La sua posizione le consente uno sguardo privilegiato sui giovani che vogliono costruirsi una carriera impegnandosi nel settore creativo e culturale. Crede che le istituzioni e i territori facciano abbastanza per supportarli? Quali azioni proporrebbe per aiutarli con più efficacia?
I giovani sono una risorsa straordinaria ed è fondamentale incentivare e stimolare le loro passioni artistiche perché avere una passione significa avere anche un sogno e di conseguenza uno scopo e la disciplina che serve per esaudire quel sogno. Questa passione crea una generazione di ragazzi che si affacciano al mondo del lavoro avendo imparato che per ottenere risultati serve tempo, costanza, energia e soprattutto impegnarsi nella propria attività professionale con amore e con gioia.

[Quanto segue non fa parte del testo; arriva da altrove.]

theorem Whole.takeRecipeErase {n : Byte} (hs : P s) : P (takeRecipeErase n s).1 := by
  unfold Machine.takeRecipeErase
  split
  · exact hs
  · next n _ =>
    refine h.slot _ n _ ?_ (fun _ => defaults_inRange) hs
    by_cases hn : n = 0
    · subst hn; exact Or.inl rfl
    · refine Or.inr ⟨hn, ?_⟩
      have : (n.val == 0) = false := by
        simp only [beq_eq_false_iff_ne]
        exact fun e => hn (Fin.ext e)
      rw [this]
      rfl

theorem Whole.takeRefresh {a b : Byte} (hs : P s) : P (takeRefresh a b s).1 := by
  unfold Machine.takeRefresh
  split
  · exact hs
  · next n _ =>
    have h1 : P { s.putSlot n (refreshSlot b s.recipes.slots[n]) with recipes :=
        { (s.putSlot n (refreshSlot b s.recipes.slots[n])).recipes with
          base := refreshEntry n s.recipes.slots[n] b s.recipes.base
          overrides := s.recipes.overrides.map (refreshEntry n s.recipes.slots[n] b) } } :=
      h.stack _ _ _ (Or.inr (Nat.le_of_eq (List.length_map _))) (refreshed_inRange s n b) (h.refresh _ _ _ hs)
    dsimp only
    split
    · exact h.recipeChange h1
    · exact h1

theorem Whole.takePush {n : Byte} (hs : P s) : P (takePush n s).1 := by
  unfold Machine.takePush
  split
  · exact hs
  · split
    · exact hs
    · dsimp only
      split
      · exact hs
      · split
        · exact hs
        · next hd =>
          refine h.recipeChange (h.stack _ s.recipes.base _ (Or.inl ?_) (fun hf e he => ?_) hs)
          on_goal 2 =>
            rcases List.mem_cons.1 he with rfl | he
            · exact hf.2 _ List.mem_cons_self
            · rcases List.mem_append.1 he with he | he
              · exact hf.2 _ (List.mem_cons_of_mem _ he)
              · rw [List.mem_singleton.1 he]
                exact hf.1 _
          simp only [Recipes.depth, List.length_append, List.length_singleton] at hd ⊢
          omega

theorem Whole.takePop (hs : P s) : P (takePop s).1 := by
  unfold Machine.takePop
  split
  · exact hs
  · split
    · exact hs
    · refine h.recipeChange (h.stack _ s.recipes.base _ (Or.inr ?_) (fun hf e he => hf.2 _ ?_) hs)
      on_goal 2 =>
        rcases List.mem_cons.1 he with rfl | he
        · exact List.mem_cons_self
        · exact List.mem_cons_of_mem _ (List.dropLast_subset _ he)
      simp

theorem Whole.recipesRestart (hs : P s) : P (recipesRestart s) := h.announceRecipe (h.restart _ hs)

/-! ## Setup -/

theorem Whole.setupEffects {g : Nat} {ns : List Nat} {b : Setup} (hs : P s) : P (setupEffects g ns b s) := by
  unfold Machine.setupEffects
  split
  · split
    · exact h.pcu s { s.pcu with remainder := 0 } rfl rfl hs
    · exact hs
  · have key : ∀ {x : State}, P x → P (if ns.contains 0 then Machine.evaluateFlow x else x) := by
      intro x hx
      split
      · exact h.noticed.evaluateFlow hx
      · exact hx
    refine key ?_
    split
    · exact h.water.kw _ hs
    · exact hs
  · exact foldl_keeps (fun x r hx => h.roleWritten hx) _ hs
  · split
    · exact hs
    · exact h.substituteChanged hs
  · have key : ∀ {x : State}, P x → P (if ns.any fun n => decide (8 ≤ n) then Machine.spacingWritten x else x) := by
      intro x hx
      split
      · exact h.spacingWritten hx
      · exact hx
    refine key ?_
    split
    · exact h.arms.demand _ hs
    · exact hs
  · exact hs

theorem Whole.takeSetupWrite {g : Nat} {ps : List (Byte × Int)} (hs : P s) : P (takeSetupWrite g ps s).1 := by
  unfold Machine.takeSetupWrite
  split
  · exact hs
  · split
    · exact hs
    · next hk =>
      refine h.setupEffects (h.setup _ _ _ (fun p hp => ?_) hs)
      simp only [List.any_eq_true, not_exists, not_and, Option.isNone_iff_eq_none] at hk
      exact Option.isSome_iff_ne_none.mpr (hk p hp)

/-! ## Pulses -/

theorem Whole.pulseEdge {ch : PulseChannel} {a b : Bool} (hs : P s) : P (pulseEdge ch a b s) := by
  unfold Machine.pulseEdge
  split
  · exact hs
  · refine h.pcu _ _ ?_ ?_ hs <;> cases ch <;> cases a <;> rfl

theorem Whole.brushGateOver (hs : P s) : P (brushGateOver s) := by
  unfold Machine.brushGateOver
  exact forUnits_keeps (f := Machine.armBrushSample) (fun _ _ hx => h.arms.brushSample _ _ hx)
    (forUnits_keeps (f := Machine.brushSample) (fun _ _ hx => h.brushSample hx) (h.pcu s _ (by rfl) (by rfl) hs))

/-! ## Resets, waking, STANDBY, RESTART -/

theorem Whole.sprayStandby (hs : P s) : P (sprayStandby s) := h.water.standby s hs
theorem Whole.sprayRestart (hs : P s) : P (sprayRestart s) := h.water.restart s hs

theorem Whole.enterStandby (hs : P s) : P (enterStandby s) :=
  h.sensorsStandby (h.arbiterStandby (h.sprayStandby (h.resting s hs)))

theorem Whole.wake (hm : s.mc.mode = .standby) (hs : P s) : P (wake s) :=
  h.told.tankTest (h.noticed.formWanted (h.told.loopTest (h.told.oilTest (h.sensorsWake
    (h.arbiterWake (h.waking s hm hs))))))

theorem Whole.hardwareReset (hs : P s) : P (hardwareReset s) := by
  unfold Machine.hardwareReset
  split
  · exact h.wake rfl (h.reset _ hs)
  · exact h.reset _ hs

theorem Whole.wakeLineActive (hs : P s) : P (wakeLineActive s) := by
  unfold Machine.wakeLineActive
  dsimp only
  split
  · exact hs
  · split
    · next hm => exact h.wake hm (h.pins _ _ hs)
    · exact h.pins _ _ hs

theorem Whole.takeSetMode {m : Nat} (hs : P s) : P (takeSetMode m s).1 := by
  have park : ∀ m : Mode, m.travels = true → P (leavePark m s).1 := by
    intro m hm
    unfold leavePark answer
    split
    · exact hs
    · split
      · exact hs
      · exact h.enterTravel hm hs
  unfold Machine.takeSetMode answer
  split
  all_goals
    try dsimp only
    with_reducible first
      | exact hs
      | exact h.enterStandby hs
      | exact h.enterTravel (by first | decide | (split <;> decide)) hs
      | exact park _ (by decide)

theorem Whole.restartClear (hs : P s) : P (restartClear s) :=
  h.cond _ _ (h.link s { s.link with reports := [], lost := false }
    ⟨Or.inr (Nat.le_refl _), Nat.zero_le _, Or.inr rfl⟩ hs)

theorem Whole.performRestart (hs : P s) : P (performRestart s) := by
  have h2 := h.arbiterRestart (h.sprayRestart (h.restarting _ (h.restartClear hs)))
  exact h.told.tankTest (h.told.loopTest (h.told.oilTest (h.sensorsRestart (h.recipesRestart h2))))

theorem Whole.takeRestart (hs : P s) : P (takeRestart s).1 := by
  unfold Machine.takeRestart answer
  split <;> dsimp only
  · exact h.performRestart hs
  · exact hs

theorem Whole.requestArrived {k t : Byte} {b : List Byte} (hs : P s) : P (requestArrived k t b s) := by
  have hp : P { s with link := s.link.place k t b } := h.link _ _ (place_linkStep _ _ _ _) hs
  unfold Machine.requestArrived
  dsimp only
  split
  · next hm => exact h.wake hm hp
  · exact hp

theorem Whole.frameArrived {k t : Byte} {b : List Byte} {c : Word16} (hs : P s) : P (frameArrived k t b c s) := by
  unfold Machine.frameArrived
  split
  · exact h.link s (discardFrame s.link)
      ⟨Or.inr (Nat.le_refl _), Nat.le_refl _, Or.inl (Nat.min_le_left _ _)⟩ hs
  · exact h.requestArrived hs

/-! ## Taking a request -/

theorem Whole.judge {act : State → State × List Byte} (hact : P (act s).1) : P (judge act s) :=
  h.link _ _ ⟨Or.inr (Nat.le_of_eq (attachReply_length _ _)), Nat.le_refl _, Or.inr rfl⟩ hact

/-- A taken request keeps what its action keeps. -/
theorem Whole.takeRequest {k t : Byte} {b : List Byte} {act : State → State × List Byte}
    (hact : ∀ x, P x → P (act x).1) (hs : P s) : P (takeRequest k t b act s) := by
  unfold Machine.takeRequest
  dsimp only
  split
  · exact h.judge (hact _ hs)
  · split
    · exact h.judge (hact _ (h.requestArrived hs))
    · exact h.requestArrived hs

theorem Whole.takeStatus (hs : P s) : P (takeStatus s).1 :=
  h.link s { s.link with lost := false } ⟨Or.inr (Nat.le_refl _), Nat.le_refl _, Or.inr rfl⟩ hs

/-! ## All commands -/

theorem Whole.finish (hs : P s) : ∃ t, finish s = .next t ∧ P t := ⟨_, rfl, h.link _ _ (transmit_linkStep _) hs⟩

/-- A request's action, whatever its body, keeps what its judged form keeps. -/
theorem Whole.request {k t : Byte} {b : List Byte} {act : State → State × List Byte}
    (hact : ∀ x, P x → P (act x).1) (hs : P s) : ∃ t', Machine.finish (Machine.takeRequest k t b act s) = .next t' ∧ P t' :=
  h.finish (h.takeRequest hact hs)

theorem Whole.expiry {x : Timer} {f : State → State} (hf : ∀ x, P x → P (f x)) (hs : P s) :
    ∃ t, Machine.finish (onExpiry x f s) = .next t ∧ P t := h.finish (onExpiry_keeps h.clock hf hs)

Inoltre chi ha una passione creativa ha necessariamente bisogno di confrontarsi e di condividere le esperienze di altri, studiare quelle passate e sperimentarne di nuove. Tutto questo, tradotto in un’altra parola, si chiama cultura. E la cultura (lo sa ormai anche chi non ne possiede) crea sempre ricchezza. Spirituale, sociale, ma anche materiale.
Trovo dunque antieconomico tagliare i fondi ai teatri o addirittura chiudere Orchestre, Compagnie di prosa, Corpi di ballo. Se si pensa, solo per citare dei dati che conosco bene, che gli allievi delle scuole di danza in Italia sono un milione e ottocentomila e nonostante ciò i Corpi di Ballo delle grandi Fondazioni Liriche e di Balletto per misteriosa volontà politica, si sono ridotti a 4 in tutta Italia (in Germania sono circa 50), sarà facile immaginare il costo sociale della perdita di motivazione e dell’omicidio della loro passione, sottraendo a questo esercito di ragazzi la speranza di inserimento nel mondo del lavoro. Un milione e ottocentomila giovani cui viene tolta una motivazione, rappresentano probabilmente, per chi ha lungimiranti e reali visioni storiche e sociali, un costo ben più alto dei circa 30 milioni di euro l’anno risparmiati.
Infine avremmo il piacere di chiederle una frase o uno slogan, di sua invenzione, a supporto del progetto “Italia Creativa”
L’Italia Creativa. Il ricordo del futuro.
L’Italia Creativa. Il ricordo del futuro.